The endgame: What will it take to eradicate polio?
Polio cases are down from hundreds of thousands every year in the 1980s to just a few hundred today. We are close to making polio the second human disease to be eradicated, but what will it take to finally consign this killer disease to the history books?
- 24 October 2022
- 12 min read
- by Linda Geddes
Both were exceptionally talented researchers, so united in their desire to rid the world of polio that they inoculated themselves and their families with disabled versions of the virus. Yet the rivalry between Jonas Salk and Albert Sabin was intense, with Sabin once suggesting that Salk’s efforts could be achieved in a kitchen sink.
The source of their hostility was a disagreement about the best way to immunise people against polio. Salk believed the answer lay in a “killed” virus vaccine – where the virus particles had been chemically inactivated, so they could no longer replicate or cause disease. Sabin favoured using a “live” oral vaccine – one containing live, but weakened, virus particles that could replicate but couldn’t cause paralysis.

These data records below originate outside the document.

-- ==== Sys2Proof/Laws/Access.lean ====
section
/-!
SUPPORT. Everything that a device access, a translation, a load, a store and a fetch can do, said once for each.
-/
namespace Sys2Proof.Machine

/-! ### Devices -/

/-- Everything a byte read can answer. -/
theorem physReadByte_ok {s s' : State} {pa : Word} {b : Byte} (h : physReadByte s pa = .ok (b, s')) :
    (deviceAt pa = some .ram ∧ b = s.byteAt pa.toNat ∧ s' = s) ∨
      (deviceAt pa = some .serial ∧ serialOffset pa = 0#3 ∧ (b, s') = readSerialData s) ∨
      (deviceAt pa = some .serial ∧ serialOffset pa = 4#3 ∧ b = readSerialStatus s ∧ s' = s) := by
  unfold physReadByte at h
  split at h
  · simp at h
  · rename_i hd
    simp only [Res.ok.injEq, Prod.mk.injEq] at h
    exact .inl ⟨hd, h.1.symm, h.2.symm⟩
  · simp at h
  · simp at h
  · rename_i hd
    split at h
    · rename_i h0
      exact .inr (.inl ⟨hd, h0, by simpa using h.symm⟩)
    · split at h
      · rename_i h4
        simp only [Res.ok.injEq, Prod.mk.injEq] at h
        exact .inr (.inr ⟨hd, h4, h.1.symm, h.2.symm⟩)
      · simp at h
  · simp at h

/-- A byte read raises no exception. -/
theorem physReadByte_no_raise (s : State) (pa : Word) (e : Exn) : physReadByte s pa ≠ .raise e := by
  unfold physReadByte
  repeat' split
  all_goals simp

/-- A word read raises no exception. -/
theorem physReadWord_no_raise (s : State) (pa : Word) (e : Exn) : physReadWord s pa ≠ .raise e := by
  unfold physReadWord
  repeat' split
  all_goals simp

/-- Everything a read of the serial data register can do. -/
theorem readSerialData_cases (s : State) :
    (s.serialIn = [] ∧ readSerialData s = (0xff#8, s)) ∨
      (∃ b q, s.serialIn = b :: q ∧ readSerialData s = (b, s.setSerialIn q)) := by
  unfold readSerialData
  split
  · rename_i h; exact .inl ⟨h, rfl⟩
  · rename_i b q h; exact .inr ⟨b, q, h, rfl⟩

/-- Everything a byte write can do. -/
theorem physWriteByte_ok {s s' : State} {pa : Word} {b : Byte} (h : physWriteByte s pa b = .ok s') :
    (deviceAt pa = some .ram ∧ s' = (s.setMem (memPut s.mem pa.toNat b)).logStore pa) ∨
      (deviceAt pa = some .vga ∧ s' = writeVgaByte s pa b) ∨
      (deviceAt pa = some .serial ∧ serialOffset pa = 0#3 ∧ s' = s.sendSerial b) := by
  unfold physWriteByte at h
  split at h
  · simp at h
  · rename_i hd; exact .inl ⟨hd, by simpa using h.symm⟩
  · rename_i hd; exact .inr (.inl ⟨hd, by simpa using h.symm⟩)
  · simp at h
  · rename_i hd
    split at h
    · rename_i h0; exact .inr (.inr ⟨hd, h0, by simpa using h.symm⟩)
    · split at h <;> simp at h
  · simp at h

/-- A byte write raises no exception. -/
theorem physWriteByte_no_raise (s : State) (pa : Word) (b : Byte) (e : Exn) : physWriteByte s pa b ≠ .raise e := by
  unfold physWriteByte
  repeat' split
  all_goals simp

/-- Everything a word write can do. -/
theorem physWriteWord_ok {s s' : State} {pa w : Word} (h : physWriteWord s pa w = .ok s') :
    deviceAt pa = some .ram ∧ s' = (s.setMem (memPutWord s.mem pa.toNat w)).logStore pa := by
  unfold physWriteWord at h
  split at h
  · simp at h
  · rename_i hd; exact ⟨hd, by simpa using h.symm⟩
  all_goals simp at h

The incidence of polio has reduced by 99.9% and GPEI and its partners have achieved what many had assumed would be impossible: the eradication of polio from all but a handful of countries.
Salk’s inactivated polio vaccine (IPV) entered human trials and was approved first. But it was Sabin’s oral polio vaccine (OPV) that became the global workhorse in polio eradication efforts and has been largely responsible for driving polio to the brink of extinction. However, polio isn’t gone, and the combination of COVID-19, ongoing conflict and political turmoil, has given polio the space it needed to fight back. Now, as polio eradication approaches its endgame, it is a combination of Salk’s and Sabin’s approaches that experts are hoping will prove to be humanity’s winning hand.
War on polio
Before the COVID-19 pandemic hit, progress towards eradicating polio was proceeding at a remarkable rate. During the 1940s and ’50s, when polio outbreaks were a common scourge of the summer months, the disease killed or paralysed more than half a million people worldwide each year – mostly children. The introduction of inactivated poliovirus vaccine (IPV) and, later, live attenuated oral poliovirus vaccine (OPV) led to a dramatic reduction in the incidence of polio in higher-income countries during the 1960s and ’70s.
But it wasn’t until the 1980s that the battle against polio really commenced. At that time, community- and school-based surveys revealed that polio was the leading cause of paralysis in lower-income countries, with one in every 200 polio infections causing paralysis. In 1988, the World Health Assembly adopted a resolution for the worldwide eradication of the disease, and a public-private partnership called the Global Polio Eradication Initiative (GPEI) was launched. Led by national governments, together with the World Health Organization (WHO), Rotary International, the US Centers for Disease Control and Prevention, UNICEF, and later joined by the Bill & Melinda Gates Foundation and Gavi, The Vaccine Alliance, GPEI has made huge progress in protecting countries’ populations against polio through widespread OPV campaigns.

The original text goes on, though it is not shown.